Weaker Euro, Pound and Swiss Franc

May 13, 2010

The dollar has advanced 0.4% against sterling, 0.3% versus the Swissy, and 0.2% against the euro, but it has softened against commodity-sensitive currencies like the Aussie dollar (0.6%), kiwi (0.5%) and Canadian dollar (0.6%).  Concerns persist that the EU rescue package will not prove adequate and about the impact of coming austerity.  Britain’s new Conservative-led coalition government plans to implement Gbp 6 billion of spending cuts within two months.

Stocks rose 2.2% in Japan and Taiwan, 2.4% in China, 1.8% in Australia, 1.9% in South Korea, 1.2% in Indonesia, and 1.0% in Hong Kong.  The German Dax and British Ftse show gains of 0.6% and 0.3%, while the Paris Cac lags with no change.  Some markets, but no major ones, are closed for Ascension Day.

Ten-year German bund and British gilt yields are 2-4 basis points lower, while the JGB is one basis point firmer.

Oil and gold prices retreated 1.0% and 0.8% to $74.86 per barrel and $1233.30 per ounce.

Japanese money and credit growth remained weak in April.  M3 and bank loans posted on-year changes of 2.2% and minus 1.8%.  Their changes in 1Q10 were 2.1% and minus 1.6%, respectively.  Japan’s current account surplus widened sharply to Y 2.534 trillion in March from Y 1.471 in February and Y 1.535 trillion a year earlier.  On-year growth in exports and imports was 45.4% and 22.0%.  The seasonally adjusted current account surplus of Y 1.773 trillion in March was 66% greater than February’s surplus.  Stock and bond transactions last month generated a net Y 1.695 trillion inflow.  Customs exports in the first twenty days of April were 41.4% higher than a year earlier.

The Japanese economy watchers index advanced for a fifth straight time to 49.8 — near to the break-even point — from 47.4 in March, 42.1 in February, 38.8 in January, 35.4 in December and 33.9 in November.  April’s level was the best since March 2007.  Japanese machine tool orders were 220.5% greater in April than a year before, down from an on-year leap of 262.2% in March.

Britain’s Department of Communities and Local Government house price index accelerated to an on-year increase of 9.7% in March from 7.3% in February, 6.2% in January, 2.9% in December and just 0.5% last November.  The U.K. goods and services trade deficit widened 68% to Gbp 3.68 billion in March from Gbp 2.19 billion in February and by 11.6% to Gbp 9.67 billion in 1Q10 from Gbp 8.66 billion in 4Q09.  The merchandise trade gap reached Gbp 7.52 billion in March and Gbp 21.0 billion in 1Q.  Exports and imports were 11.7% and 9.4% greater in the first quarter than a year earlier.

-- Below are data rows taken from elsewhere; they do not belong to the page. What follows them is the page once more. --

/-- Settles O55: SHIFT_OPEN and SHIFT_CLOSE by their checks, and the completed close by its answer and the
report to the console. -/
theorem shiftsOpenAndClose : Obligations.ShiftsOpenAndClose := by
  intro rq s
  refine ⟨fun driver h hrun hlow hhigh hoff hnone hcount => ?_, fun driver h hrun hrange => ?_,
    fun h hrun hnone => ?_, fun r h hrun hr hopen => ?_, fun r h hrun hr hoff => ?_,
    fun r h hrun hr hvacant => ?_,
    fun c totals time n rest l hpowered hfront hconsole hpresent hmodem hw hreport hlast hacct hroom => ?_,
    fun c totals time n rest hpowered hfront hconsole hw hreport => ?_⟩
  · refine ⟨_, _, exec_console_of h rfl ((State.decideShiftOpen_opens hrun
        (State.shiftOpenRefusal_none hlow hhigh hoff hnone)).trans (State.openShift_eq driver hcount)),
      fun p hp => ?_, rfl, rfl, rfl, rfl, rfl, rfl, rfl, rfl, s.shiftOpened driver, rfl, rfl, rfl⟩
    cases p <;> simp_all [Part.same]
  · exact console_answered h rfl
      (State.decideShiftOpen_refused hrun (State.shiftOpenRefusal_badValue hrange))
  · exact console_answered h rfl (State.decideShiftClose_noShift hrun hnone)
  · exact console_answered h rfl (State.decideShiftClose_refused hrun hr ((State.tripOpen_iff s).1 hopen))
  · have hclosed : ¬(s.meter.state = .hired ∨ s.meter.state = .pay) := by simp [hoff]
    refine ⟨_, _, exec_console_of h rfl ((State.decideShiftClose_closes hrun hr hclosed).trans
        (State.closeShift_of_offDuty hoff hr)), fun p hp => ?_, rfl, rfl, rfl, rfl⟩
    cases p <;> simp_all [Part.same, State.shiftClosed]
  · have hclosed : ¬(s.meter.state = .hired ∨ s.meter.state = .pay) := by simp [hvacant]
    obtain ⟨hstate, hshift, hlast, hwrites⟩ := State.shiftClosed_of_vacant (s := s) (rq := rq) r
    exact ⟨_, _, exec_console_of h rfl ((State.decideShiftClose_closes hrun hr hclosed).trans
      (State.closeShift_of_vacant hvacant hr)), hstate, hshift, hlast, rfl, hwrites⟩
  · exact shiftClose_reported hpowered hfront hconsole hpresent hmodem hw hreport hlast hacct hroom
  · have hdone := State.closeAnswered_does (c := c) (totals := totals) (time := time) (n := n) rest
      hfront hconsole
    cases hlast : c.last with
    | none => exact ⟨_, exec_shiftCloseUpdateComplete_answers hpowered hw hreport hlast, hdone⟩
    | some l =>
      exact ⟨_, exec_shiftCloseUpdateComplete_reports hpowered hw hreport hlast,
        State.reportShift_answered l hdone⟩

end Sys2Proof.Machine
end

section
/-! ### The shift limit and the reported-through number (R183, R192) -/

namespace Sys2Proof.Machine

open Sys2Proof

section
variable {s : State} {r : ShiftRecord}

/-! #### SHIFT_LIMIT -/

/-- The state in which SHIFT_LIMIT is set and noticed, before the meter is told (R183). -/
def State.limitNoticed (s : State) (r : ShiftRecord) : State :=
  State.offerNotice { s with acct := { s.acct with shift := { s.acct.shift with limitSet := true } } }
    (.shiftLimit r.number r.elapsed)

theorem State.setLimit_eq (h : s.acct.shift.record = some r) :
    s.setLimit = (s.limitNoticed r).limitTold.trigger .shiftLimit := by
  simp only [State.setLimit, h, State.limitNoticed]

theorem State.limitReached_of (h : s.acct.shift.record = some r) (hclear : s.acct.shift.limitSet = false)
    (hlimit : r.limit ≠ 0) (helapsed : r.limit * 60 ≤ r.elapsed) : s.limitReached = true := by
  simp [State.limitReached, h, hclear, hlimit, helapsed]

theorem State.limitNoticed_noticed (s : State) (r : ShiftRecord) :
    s.noticed (s.limitNoticed r) (.shiftLimit r.number r.elapsed) :=
  State.noticed_offerNotice (s := s)
    (u := { s with acct := { s.acct with shift := { s.acct.shift with limitSet := true } } })
    ⟨rfl, rfl, rfl, rfl, rfl, rfl⟩ _

@[simp] theorem State.limitNoticed_keeps (s : State) (r : ShiftRecord) :
    (s.limitNoticed r).acct = { s.acct with shift := { s.acct.shift with limitSet := true } }
      ∧ (s.limitNoticed r).notices.nextSeq = (s.notices.nextSeq + 1) % 65536
      ∧ (s.limitNoticed r).meter = s.meter ∧ (s.limitNoticed r).power = s.power
      ∧ (s.limitNoticed r).pins = s.pins ∧ (s.limitNoticed r).tables = s.tables
      ∧ (s.limitNoticed r).time = s.time := by
  simp [State.limitNoticed]

theorem State.limitTold_grows (s : State) : s.grows s.limitTold := by
  unfold State.limitTold
  split
  · exact s.setMeterState_grows .offDuty
  · exact s.grows_refl

/-- SHIFT_LIMIT makes a VACANT meter OFF_DUTY; the trip stays, and of the accounting and the power all but
the mark of an unwritten shift and the checkpoint timer (R98). -/
theorem State.limitTold_does (s : State) :
    s.limitTold.meter.state = (if s.meter.state = .vacant then .offDuty else s.meter.state)
      ∧ s.limitTold.meter.trip = s.meter.trip
      ∧ (∃ b, s.limitTold.acct = { s.acct with unwritten := b })
      ∧ ∃ c, s.limitTold.power = { s.power with checkpoint := c } := by
  unfold State.limitTold
  split
  · have hmeter := s.setMeterState_meter .offDuty
    exact ⟨(s.setMeterState_core .offDuty).1, by rw [hmeter], s.setMeterState_acct .offDuty,
      s.setMeterState_power .offDuty⟩
  · exact ⟨rfl, rfl, ⟨s.acct.unwritten, rfl⟩, s.power.checkpoint, rfl⟩

/-- What setting SHIFT_LIMIT does, in every power state (R183). -/
theorem State.setLimit_does (h : s.acct.shift.record = some r) :
    s.setLimit.acct.shift = ⟨some r, true⟩
      ∧ s.setLimit.notices.nextSeq = (s.notices.nextSeq + 1) % 65536
      ∧ s.noticed s.setLimit (.shiftLimit r.number r.elapsed)
      ∧ s.setLimit.meter.state = (if s.meter.state = .vacant then .offDuty else s.meter.state)
      ∧ s.setLimit.meter.trip = s.meter.trip
      ∧ ∃ c, s.setLimit.power = { s.power with checkpoint := c } := by
  rw [State.setLimit_eq h]
  obtain ⟨hstate, htrip, ⟨b, hacct⟩, c, hpower⟩ := (s.limitNoticed r).limitTold_does
  have hgrows := (s.limitNoticed r).limitTold_grows
  refine ⟨?_, ?_, ?_, ?_, ?_, c, ?_⟩
  · simp [hacct, h]
  · simp
  · exact State.noticed_of_grows (s.limitNoticed_noticed r) (by simp)
      (State.grows_trans hgrows (State.trigger_grows _ _))
  · simp [hstate]
  · simp [htrip]
  · simp [hpower]

/-- In RUN, with no park delay waiting, the limit is set and nothing is woken. -/
theorem exec_shiftLimitReached_run (hrun : s.power.state = .run) (hpark : s.power.park ≠ .waiting)
    (h : s.acct.shift.record = some r) (hreached : s.limitReached = true) :
    exec .shiftLimitReached s = .next s.setLimit := by
  have hpowered : s.powered = true := by simp [State.powered, hrun]
  obtain ⟨-, -, -, -, -, c, hpower⟩ := State.setLimit_does h
  have hawake : s.setLimit.wakeBy .shiftLimit = s.setLimit := by simp [State.wakeBy, hpower, hrun]
  refine exec_powered_of hpowered rfl ?_
  rw [if_pos hreached, hawake]
  exact State.parkCheck_of_park (by simp [hpower, hpark])

/-! #### ACK_TRIPS -/

theorem State.clampAck_of {x : TripRecord} (n : Nat) (h : s.store.log.getLast? = some x) :
    s.clampAck n = min n x.number := by
  have hne : s.store.log ≠ [] := fun hnil => by simp [hnil] at h
  simp [State.clampAck, hne, newestTrip, h]

theorem State.decideAckTrips_raises {rq : Req} {n : Nat} (h : s.fromMgmt .ackTrips rq)
    (hraises : s.acct.reportedThrough < s.clampAck n) :
    s.decideAckTrips rq n =
      State.begin { s with acct := { s.acct with reportedThrough := s.clampAck n } }
        (.ackTrips (s.clampAck n) (unreported (s.clampAck n) s.store.log).length rq) := by
  rw [State.decideAckTrips, State.whenAllowed_of _ _ h.2.2, if_pos hraises]

theorem State.decideAckTrips_stands {rq : Req} {n : Nat} (h : s.fromMgmt .ackTrips rq)
    (hstands : ¬s.acct.reportedThrough < s.clampAck n) :
    s.decideAckTrips rq n =
      s.mgmtRespond rq .ackTrips .none .ok
        (.trips s.acct.reportedThrough (unreported s.acct.reportedThrough s.store.log).length) := by
  rw [State.decideAckTrips, State.whenAllowed_of _ _ h.2.2, if_neg hstands]

end

/-- Settles O56: the limit is set, noticed and told to the meter; an ACK_TRIPS is clamped to the log and
raises the number or is answered at once. -/
theorem limitAndReportsAreKept : Obligations.LimitAndReportsAreKept := by
  refine ⟨fun r s hrun hpark h hclear hlimit helapsed => ?_, fun rq n x s h hlog => ?_⟩
  · obtain ⟨hshift, hseq, hnoticed, hstate, htrip, c, hpower⟩ := State.setLimit_does h
    exact ⟨_, exec_shiftLimitReached_run hrun hpark h (State.limitReached_of h hclear hlimit helapsed),
      by rw [hshift], by rw [hshift], hseq, hnoticed, hstate, htrip, by rw [hpower, hrun]⟩
  · rw [← State.clampAck_of n hlog]
    refine ⟨fun hraises => ?_, fun hstands => ?_⟩
    · refine ⟨_, _, exec_mgmt_of h rfl (State.decideAckTrips_raises h hraises), fun p hp => ?_, rfl, rfl,
        rfl⟩
      cases p <;> simp_all [Part.same, State.begin]
    · have hanswer := State.answer_mgmtRespond h.2.1 (State.front_running_of_fromMgmt h) .ackTrips .none
        .ok (.trips s.acct.reportedThrough (unreported s.acct.reportedThrough s.store.log).length)
      exact ⟨_, _, exec_mgmt_of h rfl (State.decideAckTrips_stands h (Nat.not_lt.2 hstands)), hanswer⟩

end Sys2Proof.Machine
end

section
/-! ### While no role is available (R8, R39) -/

namespace Sys2Proof.Machine

open Sys2Proof

/-- No role is available and no node LOST, as right after the ports start (R22). -/
structure State.unserved (s : State) : Prop where
  available : ∀ r, s.available r = false
  presence : ∀ a, s.presence a ≠ .lost

/-- The queue holds the notice under a number, and it waits for the modem (R39). -/
def NoticeQueue.waitsForModem (q : NoticeQueue) (seq : Nat) (n : Notice) : Prop :=
  ∃ e ∈ q.entries, e.seq = seq ∧ e.notice = n ∧ e.modem = .pending

/-- All that blocks do while no role is available: a drain attempt skips routes, a session and the views
that follow it move on, the load window closes and the monitor pauses. -/
structure State.idles (s t : State) : Prop where
  same : s.sameBut [.notices, .mgmt, .meter, .intercom, .pay] t
  meter : s.meter.sameButViews t.meter
  holdoff : ∀ d, (t.viewState d).holdoff = (s.viewState d).holdoff
  mark : ∀ d, (s.viewState d).mark = true → (t.viewState d).mark = true
  run : t.intercom.run = s.intercom.run
  nextSeq : t.notices.nextSeq = s.notices.nextSeq
  waits : ∀ seq n, s.rolePresence .modem = .probing → s.notices.waitsForModem seq n →
    t.notices.waitsForModem seq n

section
variable {s t u : State}

theorem State.idles_refl (s : State) : s.idles s :=
  ⟨sameBut_refl _ s, Meter.sameButViews_refl _, fun _ => rfl, fun _ => id, rfl, rfl, fun _ _ _ => id⟩

theorem State.idles.link (h : s.idles t) : t.link = s.link := h.same .link (by decide)

theorem State.idles.tables (h : s.idles t) : t.tables = s.tables := h.same .tables (by decide)

theorem State.idles.presence_eq (h : s.idles t) (a : NodeAddr) : t.presence a = s.presence a := by
  have hport : t.port a.seg = s.port a.seg := by
    unfold State.port
    rw [h.link]
  unfold State.presence
  rw [hport]

theorem State.idles.rolePresence_eq (h : s.idles t) (r : Role) : t.rolePresence r = s.rolePresence r :=
  State.rolePresence_congr h.tables h.presence_eq r

theorem State.idles.available_eq (h : s.idles t) (r : Role) : t.available r = s.available r :=
  congrArg (· == .present) (h.rolePresence_eq r)

theorem State.unserved.idles (hs : s.unserved) (h : s.idles t) : t.unserved :=
  ⟨fun r => (h.available_eq r).trans (hs.available r), fun a => h.presence_eq a ▸ hs.presence a⟩

theorem State.idles_trans (h : s.idles t) (h' : t.idles u) : s.idles u where
  same := sameBut_trans h.same h'.same
  meter := Meter.sameButViews_trans h.meter h'.meter
  holdoff d := (h'.holdoff d).trans (h.holdoff d)
  mark d hm := h'.mark d (h.mark d hm)
  run := h'.run.trans h.run
  nextSeq := h'.nextSeq.trans h.nextSeq
  waits seq n hm hw := h'.waits seq n ((h.rolePresence_eq .modem).trans hm) (h.waits seq n hm hw)

theorem State.ite_idles {p : Prop} [Decidable p] (h : s.idles t) (h' : s.idles u) :
    s.idles (if p then t else u) := by
  split
  · exact h
  · exact h'

/-! #### The drain -/

theorem State.drainRoute_unserved {r : Role} (h : s.available r = false) (e : NoticeEntry)
    (m : RouteMark) : (s.drainRoute r e m).1 = s ∧ (s.drainRoute r e m).2.2 = false := by
  have hpresent : s.rolePresence r ≠ .present := by simpa [State.available] using h
  unfold State.drainRoute
  split <;> simp_all

theorem State.drainHead_unserved (h : s.unserved) (e : NoticeEntry) :
    (s.drainHead e).1 = s ∧ (s.drainHead e).2.1.seq = e.seq ∧ (s.drainHead e).2.1.notice = e.notice
      ∧ (s.rolePresence .modem = .probing → e.modem = .pending →
        (s.drainHead e).2.1.modem = .pending) := by
  obtain ⟨hconsole, hrefused⟩ := State.drainRoute_unserved (h.available .console) e e.console
  unfold State.drainHead
  generalize s.drainRoute .console e e.console = x at hconsole hrefused ⊢
  obtain ⟨v, m, b⟩ := x
  obtain rfl : v = s := hconsole
  obtain rfl : b = false := hrefused
  refine ⟨(State.drainRoute_unserved (h.available .modem) e e.modem).1, rfl, rfl, fun hm he => ?_⟩
  simp [State.drainRoute, hm, he]

/-- A waiting entry still waits once another has been removed, or itself been looked at. -/
theorem NoticeQueue.waitsForModem_of_set {q : NoticeQueue} {i seq : Nat} {n : Notice} {e e' : NoticeEntry}
    (hi : q.entries[i]? = some e) (hseq : e'.seq = e.seq) (hnotice : e'.notice = e.notice)
    (hmodem : e.modem = .pending → e'.modem = .pending) (h : q.waitsForModem seq n) :
    NoticeQueue.waitsForModem { q with entries := q.entries.set i e' } seq n := by
  obtain ⟨x, hx, hxseq, hxnotice, hxmodem⟩ := h
  obtain ⟨j, hj⟩ := List.mem_iff_getElem?.1 hx
  by_cases hij : i = j
  · subst hij
    obtain rfl : e = x := Option.some.inj (hi.symm.trans hj)
    exact ⟨e', List.mem_set (List.getElem?_eq_some_iff.1 hi).1 e', hseq.trans hxseq,
      hnotice.trans hxnotice, hmodem hxmodem⟩
  · refine ⟨x, List.mem_iff_getElem?.2 ⟨j, ?_⟩, hxseq, hxnotice, hxmodem⟩
    rw [List.getElem?_set_ne hij, hj]

theorem NoticeQueue.waitsForModem_of_erase {q : NoticeQueue} {i seq : Nat} {n : Notice} {e : NoticeEntry}
    (hi : q.entries[i]? = some e) (hmodem : e.modem ≠ .pending) (h : q.waitsForModem seq n) :
    NoticeQueue.waitsForModem { q with entries := q.entries.eraseIdx i } seq n := by
  obtain ⟨x, hx, hxseq, hxnotice, hxmodem⟩ := h
  obtain ⟨j, hj⟩ := List.mem_iff_getElem?.1 hx
  have hij : j ≠ i := by
    rintro rfl
    obtain rfl : e = x := Option.some.inj (hi.symm.trans hj)
    exact hmodem hxmodem
  exact ⟨x, List.mem_eraseIdx_iff_getElem?.2 ⟨j, hij, hj⟩, hxseq, hxnotice, hxmodem⟩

British consumer sentiment, according to the Nationwide index, hardly rebounded in April from a sharp tumble in March.  Such printed at 74 after 72.

Greek unemployment rose in February to 12.1%, highest since May 2004, from 11.3% in January and 9.1% a year earlier.  Irish consumer prices firmed 0.2% last month.

Australian unemployment in March was revised up a tenth to 5.4% and stayed at that level last month.  Jobs rose by 33.7K in April after an upwardly revised gain of 23K in March.  Employment has climbed for eight straight months.

New Zealand’s business purchasing managers index rose sharply to 58.9, best since June 2004, from 56.3 in March, 53.6 in February, and 52.0 in January.  This better-than-anticipated result boosts chances for a rate hike next month in New Zealand.  However, the economy’s food price index, which slid 0.5% last month and now lies 3.1% below mid-2009 highs, provided some contrary evidence.

GDP growth in Malaysia accelerated to an on-year pace of 10.1% in the first quarter.  Bank Negara Malaysia is expected to boost its benchmark interest rate today.  Central bank meetings are also happening in Chile and South Africa today, where no policy changes are anticipated.

Consumer confidence in Thailand sagged in April to 67.2 from 69.8, depressed by political unrest.

The ECB Bulletin was published, rehashing what Trichet said at the May 6 press conference, namely that growth and inflation will stay subdued and policy does not need to be tightened.  A published survey of expected growth showed downward revisions for both this year and next.

Scheduled U.S. data include import prices and weekly jobless insurance claims.